In Russian news of the weird, a man supposedly put his wife up as poker stakes, and lost:

Andrei Karpov from Murmansk had run out of money in a game of poker and offered his opponent his wife instead of cash to stay in the game.

When he lost the game and his opponent Sergey Brodov turned up to claim his winnings his wife Tatiana was so angry she decided to divorce her husband and started a relationship with Brodov. [Link]

A similar scenario unfolded in M.G. Vassanji’s Elvis, Raja:

In “When She Was Queen”, the expatriates — now old and rich — settle down in Canada and are playing a game of cards. At some point they get so involved that the stakes are raised and, in an enactment of the Draupadi scene, the wife is gambled away against the opponent’s dream house. Much later when the narrator, determined to find out if the taunts he has been subjected to are true, confronts the card player, he tells him, “It was only a game. She left my house unmolested. Dr. Singh, her physician, took her away.” [Link]

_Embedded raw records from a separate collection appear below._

/-- R211, R212, R234, R240, R243, R245, R249: an MMUL of i8 elements adds Σ A·B modulo 2^32 to every element of its bank, or
starts it at zero; an MMUL of 8-bit floats without scales adds each K-tile's exact sum with one rounding; the bank has the
job's tag, and memory is unchanged. -/
def Obligations.MatrixJobs : Prop :=
  ∀ (s : State) (tile : Nat) (j : Job) (p : MatPlan) (f : Nat) (a : Nat → Nat → Byte) (b : Nat → Nat → Option Byte),
    s.doing = some (.matrixJob tile) → Ready s tile .mat j → Banked s tile → runs (.matrixJob tile) j.cmd = true →
    matPlan s tile j = .ok p → (∀ x ∈ p.list, x.2.waits s = false) → readingsFault s p.list = none →
    let w := bw j.block
    let fm := formats j
    bits fm 24 8 = 0 → bits (w 4) 32 16 = 0 → BIs s tile j p f b →
    (∀ m k, m < 128 → k < 128 * f → ∃ x, Stands s (slotOf s tile) p.a.o (bits (w 0) 32 32 + bits (w 2) 0 32 * m + k : Nat) false x ∧
      a m k = seen s j x) →
    let bank := bits (w 6) 0 2
    let old := fun m n => if bits (w 6) 6 1 = 1 then 0#32 else cell s tile bank m n
    Performs s (.matrixJob tile) fun t =>
      (bits fm 16 8 = 2 → bankTag t tile bank = .i32 ∧ ∀ m n, m < 128 → n < 128 →
        cell t tile bank m n = old m n + BitVec.ofInt 32 (((List.range (128 * f)).map fun k =>
          (a m k).toInt * (match b k n with | some y => y.toInt | none => 0)).sum)) ∧
      (bits fm 16 8 = 10 → bankTag t tile bank = .f32 ∧ ∀ (xa xb : Nat → Nat → Int),
        (∀ m k, m < 128 → k < 128 * f → Exact (mEl (bits fm 0 8) (a m k).toNat) (xa m k)) →
        (∀ k n, k < 128 * f → n < 128 → (match b k n with | some y => Exact (mEl (bits fm 8 8) y.toNat) (xb k n) | none => xb k n = 0)) →
        ∀ m n, m < 128 → n < 128 → (cell t tile bank m n).toNat =
          (List.range f).foldl (fun c i =>
            let d := ((List.range 128).map fun k => xa m (128 * i + k) * xb (128 * i + k) n).sum
            (addTo32 c (.fin (d < 0) d.natAbs (-32))).1) (old m n).toNat) ∧
      (∀ x, x < 4 → x ≠ bank → (getTile t tile).acc.getD x {} = (getTile s tile).acc.getD x {}) ∧
      Ended s t tile .mat j 0 ∧ UnchangedBut s t (issuerBytes s j)

/-- R214, R240, R244, R246, R256, R363, R364: MLDB loads a dense B; MOUT sends the writes of the bank's elements to the owners of its
object, and ends when they have landed; MZERO empties
a bank of either kind; MTEST fences what is faulty and answers SUSPECT, or 0 with the count of fenced sub-arrays. -/
def Obligations.MatrixBanks : Prop :=
  ∀ (s : State) (tile : Nat) (j : Job),
    let w := bw j.block
    let slot := slotOf s tile
    (∀ o (x : Nat → Nat → Nat), s.doing = some (.mldbJob tile) → Ready s tile .mat j → Banked s tile → runs (.mldbJob tile) j.cmd = true →
      mldbBroken j = false → bits (w 3) 7 1 = 0 → denseOk (getTile s tile) = true →
      let bf := bits (if bits (w 4) 0 1 = 1 then w 5 else j.fmt) 8 8
      (bf = 12 ∨ bf = 13 ∨ bf = 0) → operand s slot j.key j.priv (bits (w 0) 0 32) [0] = some o → o.fmt = bf →
      (∀ k n, k < 128 → n < 128 → Stands s slot o (bits (w 0) 32 32 + bits (w 1) 0 32 * k + n : Nat) false (x k n)) →
      Performs s (.mldbJob tile) fun t =>
        (∃ data layout, bBank t tile (bits (w 3) 0 1) = .loaded bf 1 (List.replicate 64 true) data 16 layout ∧ data.length = 16384 ∧
          (∀ x ∈ layout, x.1 ∉ (getTile s tile).fenced ∧ x.2 < 64) ∧
          ∀ k n, k < 128 → n < 128 → data.getD (128 * k + n) 0 = seen s j (x k n)) ∧
        (getTile t tile).acc = (getTile s tile).acc ∧ Ended s t tile .mat j 0 ∧ UnchangedBut s t (issuerBytes s j)) ∧
    (∀ o c (x : Nat → Nat), s.doing = some (.moutJob tile) → Ready s tile .mat j → Banked s tile → runs (.moutJob tile) j.cmd = true →
      bits (w 0) 2 62 = 0 → bits (w 1) 32 32 = 0 → operand s slot j.key j.priv (w 1).toNat [1] = some o → unpackCoord 1 (w 2) = some c →
      (bankTag s tile (bits (w 0) 0 2) = .none ∧ (o.fmt = 10 ∨ o.fmt = 2) ∨ bankTag s tile (bits (w 0) 0 2) = .f32 ∧ o.fmt = 10 ∨
        bankTag s tile (bits (w 0) 0 2) = .i32 ∧ o.fmt = 2) →
      (∀ i : Nat, i < 16384 → Stands s slot o (c.getD 0 0 + (i : Int)) true (x i)) →
      (∀ i k : Nat, i < 16384 → k < i → x k ≠ x i) →
      Performs s (.moutJob tile) fun t =>
        (∀ m n k, m < 128 → n < 128 → k < 4 → ∃ f, Sent t tile .mat j f ∧
          Puts f (x (128 * m + n) + k) 0xFF ((cell s tile (bits (w 0) 0 2) m n).extractLsb' (8 * k) 8)) ∧
        (getTile t tile).acc = (getTile s tile).acc ∧ Holds t tile .mat j 0 ∧
        Writing s t tile .mat j fun a _ => ∃ i, i < 16384 ∧ within (x i) 4 a) ∧
    (s.doing = some (.mzeroJob tile) → Ready s tile .mat j → Banked s tile → runs (.mzeroJob tile) j.cmd = true → bits (w 0) 3 61 = 0 →
      (bits (w 0) 2 1 = 0 → Performs s (.mzeroJob tile) fun t =>
        bankTag t tile (bits (w 0) 0 2) = .none ∧ (∀ m n, cell t tile (bits (w 0) 0 2) m n = 0) ∧
        (getTile t tile).bbanks = (getTile s tile).bbanks ∧ Ended s t tile .mat j 0 ∧ UnchangedBut s t (issuerBytes s j)) ∧
      (bits (w 0) 2 1 = 1 → bits (w 0) 0 2 < 2 → Performs s (.mzeroJob tile) fun t =>
        bBank t tile (bits (w 0) 0 2) = .empty ∧ (getTile t tile).acc = (getTile s tile).acc ∧ Ended s t tile .mat j 0 ∧
        UnchangedBut s t (issuerBytes s j))) ∧
    (s.doing = some (.mtestJob tile) → Turn s tile .mat j → stackDown s (tile / 128) = false → j.cancel = false → j.done = none →
      runs (.mtestJob tile) j.cmd = true → Performs s (.mtestJob tile) fun t =>
        let x := getTile s tile
        let y := getTile t tile
        y.fenced = x.fenced ++ x.faulty ∧ y.faulty = [] ∧ y.acc = x.acc ∧ y.jobsDone = x.jobsDone + 1 ∧
        y.bbanks = (if x.faulty = [] then x.bbanks else [.empty, .empty]) ∧
        y.suspect = x.suspect + (if x.faulty = [] then 0 else 1) ∧
        Ended s t tile .mat j (statusWord (if x.faulty = [] then 0 else 1) 0xFF (x.fenced.length + x.faulty.length)) ∧
        UnchangedBut s t (issuerBytes s j))

/-- R190, R213, R246, R254, R260: a job that is cancelled before its writes leave, or whose stack is DOWN, ends CANCELLED or STACK_DOWN
without an operand number and with none of its effect; an MMUL's bank is then zero and an MLDB's EMPTY. -/
def Sys2Proof.Claims.JobsCancelled : Prop :=
  ∀ (s : State) (tile : Nat) (j : Job) (e : Event),
    e ∈ [Event.matrixJob tile, .mldbJob tile, .moutJob tile, .mzeroJob tile, .mtestJob tile, .copyJob tile, .cpyxJob tile,
      .cpycJob tile, .pointerWrite tile, .gathJob tile, .scatJob tile, .scataddJob tile] →
    s.doing = some e → runs e j.cmd = true → Turn s tile (queueOf j.cmd) j →
    (stackDown s (tile / 128) = true ∨ (j.cancel = true ∧ j.done = none)) → Performs s e fun t =>
      Ended s t tile (queueOf j.cmd) j (if stackDown s (tile / 128) then 0xFF0C else 0xFF05) ∧ UnchangedBut s t (issuerBytes s j) ∧
      (e = .matrixJob tile → bankTag t tile (bits (bw j.block 6) 0 2) = .none ∧ ∀ m n, cell t tile (bits (bw j.block 6) 0 2) m n = 0) ∧
      (e = .mldbJob tile → bBank t tile (bits (bw j.block 3) 0 1) = .empty)

/-- R93, R100, R190, R259, R262, R266, R275: a job's write acts when the step serves it at its owner: it replaces its bits and makes
their words full, or adds one element in place, and nothing else of memory changes; the last one brings the job's own step back.
That step ends a job whose writes have landed with its status word, or with that of the first that failed, and one whose writes are
still under way waits. A cancelled job sends none of the writes that have not left. -/
def Sys2Proof.Claims.JobWritesLand : Prop :=
  (∀ (s : State) (x : Sched) (l : List Sched) (f : Feed) (core k row : Nat), s.agenda = x :: l → x.due ≤ s.now →
    x.act = .serve core k row (.feed f false) → serveWaits { s with agenda := l } core k = false → s.bitErrs = [] → s.poison = [] →
    feedAt s f = .here → f.oh ≠ 3 →
    (∀ full ws, f.act = .put full ws → (ws.Pairwise fun a b => a.1 + 8 ≤ b.1 ∨ b.1 + 8 ≤ a.1) → (∀ w ∈ ws, w.1 % 8 = 0) →
      ∃ t, step s = .next t ∧ UnchangedBut s t (fun b => ∃ w ∈ ws, within w.1 8 b) ∧ (∀ w ∈ ws,
        getWord t w.1 = (getWord s w.1 &&& ~~~w.2.2) ||| (w.2.1 &&& w.2.2) ∧ (isFull t w.1 = (full || isFull s w.1)))) ∧
    (∀ f32 off y, f.act = .add f32 off y →
      ∃ t, step s = .next t ∧ UnchangedBut s t (within (64 * f.gran + off) 4) ∧ t.empty = s.empty ∧
        getNat t (64 * f.gran + off) 4 = (if f32 then (fadd .f32 .engine (getNat s (64 * f.gran + off) 4) y).1
          else (getNat s (64 * f.gran + off) 4 + y)) % 4294967296) ∧
    (∀ tile q j, fedJob s f.no = some (tile, q, j) → f.act ≠ .fetch → (f.cls = .matrix ∨ f.cls = .copy ∨ f.cls = .gather) →
      j.todo = [] ∨ j.cancel = true → ∃ t, step s = .next t ∧
        (j.feeding = 1 → ∃ e, runs e j.cmd = true ∧ Coming t (.run e)) ∧ ∀ y ∈ jobsIn (getTile t tile) q, y.entry = j.entry → y.todo = [])) ∧
  (∀ (s : State) (tile : Nat) (j : Job) (e : Event) (w : Word), s.doing = some e → runs e j.cmd = true → Turn s tile (queueOf j.cmd) j →
    stackDown s (tile / 128) = false → j.done = some w →
    (j.feeding ≠ 0 → Performs s e fun t => t.mem = s.mem ∧ t.tiles = s.tiles ∧ t.agenda = s.agenda) ∧
    (j.feeding = 0 → findReq s j.release = none → Performs s e fun t =>
      Ended s t tile (queueOf j.cmd) j (match j.failed with | some f => f.2 | none => w) ∧ UnchangedBut s t (issuerBytes s j)))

… what took me by surprise was the first line of the story, which apparently is the first story of the book: “My father lost my mother one evening in a final round of gambling at the poker table.” Haven’t we heard a somewhat similar beginning in a Márquez book? [Link]

AD

3 comments

  1. 1madhavi

    why is it always that men always put women up as poker stakes or give away women in gambling..
    from Draupadi to.. now with this Russian..nothing changed with time..
    U never hear about this going the other way…proves woman are more loyal , loving and never do such things…
    good the wife divorced him…he deserves it right..

  2. 2ekta

    that’s sick dude. i’d never gamble or sell my man, not even for shoes. …though i could understand why some women these days would want to.

  3. 3k

    Check out “The Tiger’s Bride” in Angela Carter’s 1979 short story collection The Bloody Chamber for an alternative take on the idea. Opening line of this feminist reworking of Beauty and the Beast? “My father lost me to The Beast at cards.”


Leave comment

   
    (not published)
   
    (link to profile)
   

Please don't feed the trolls.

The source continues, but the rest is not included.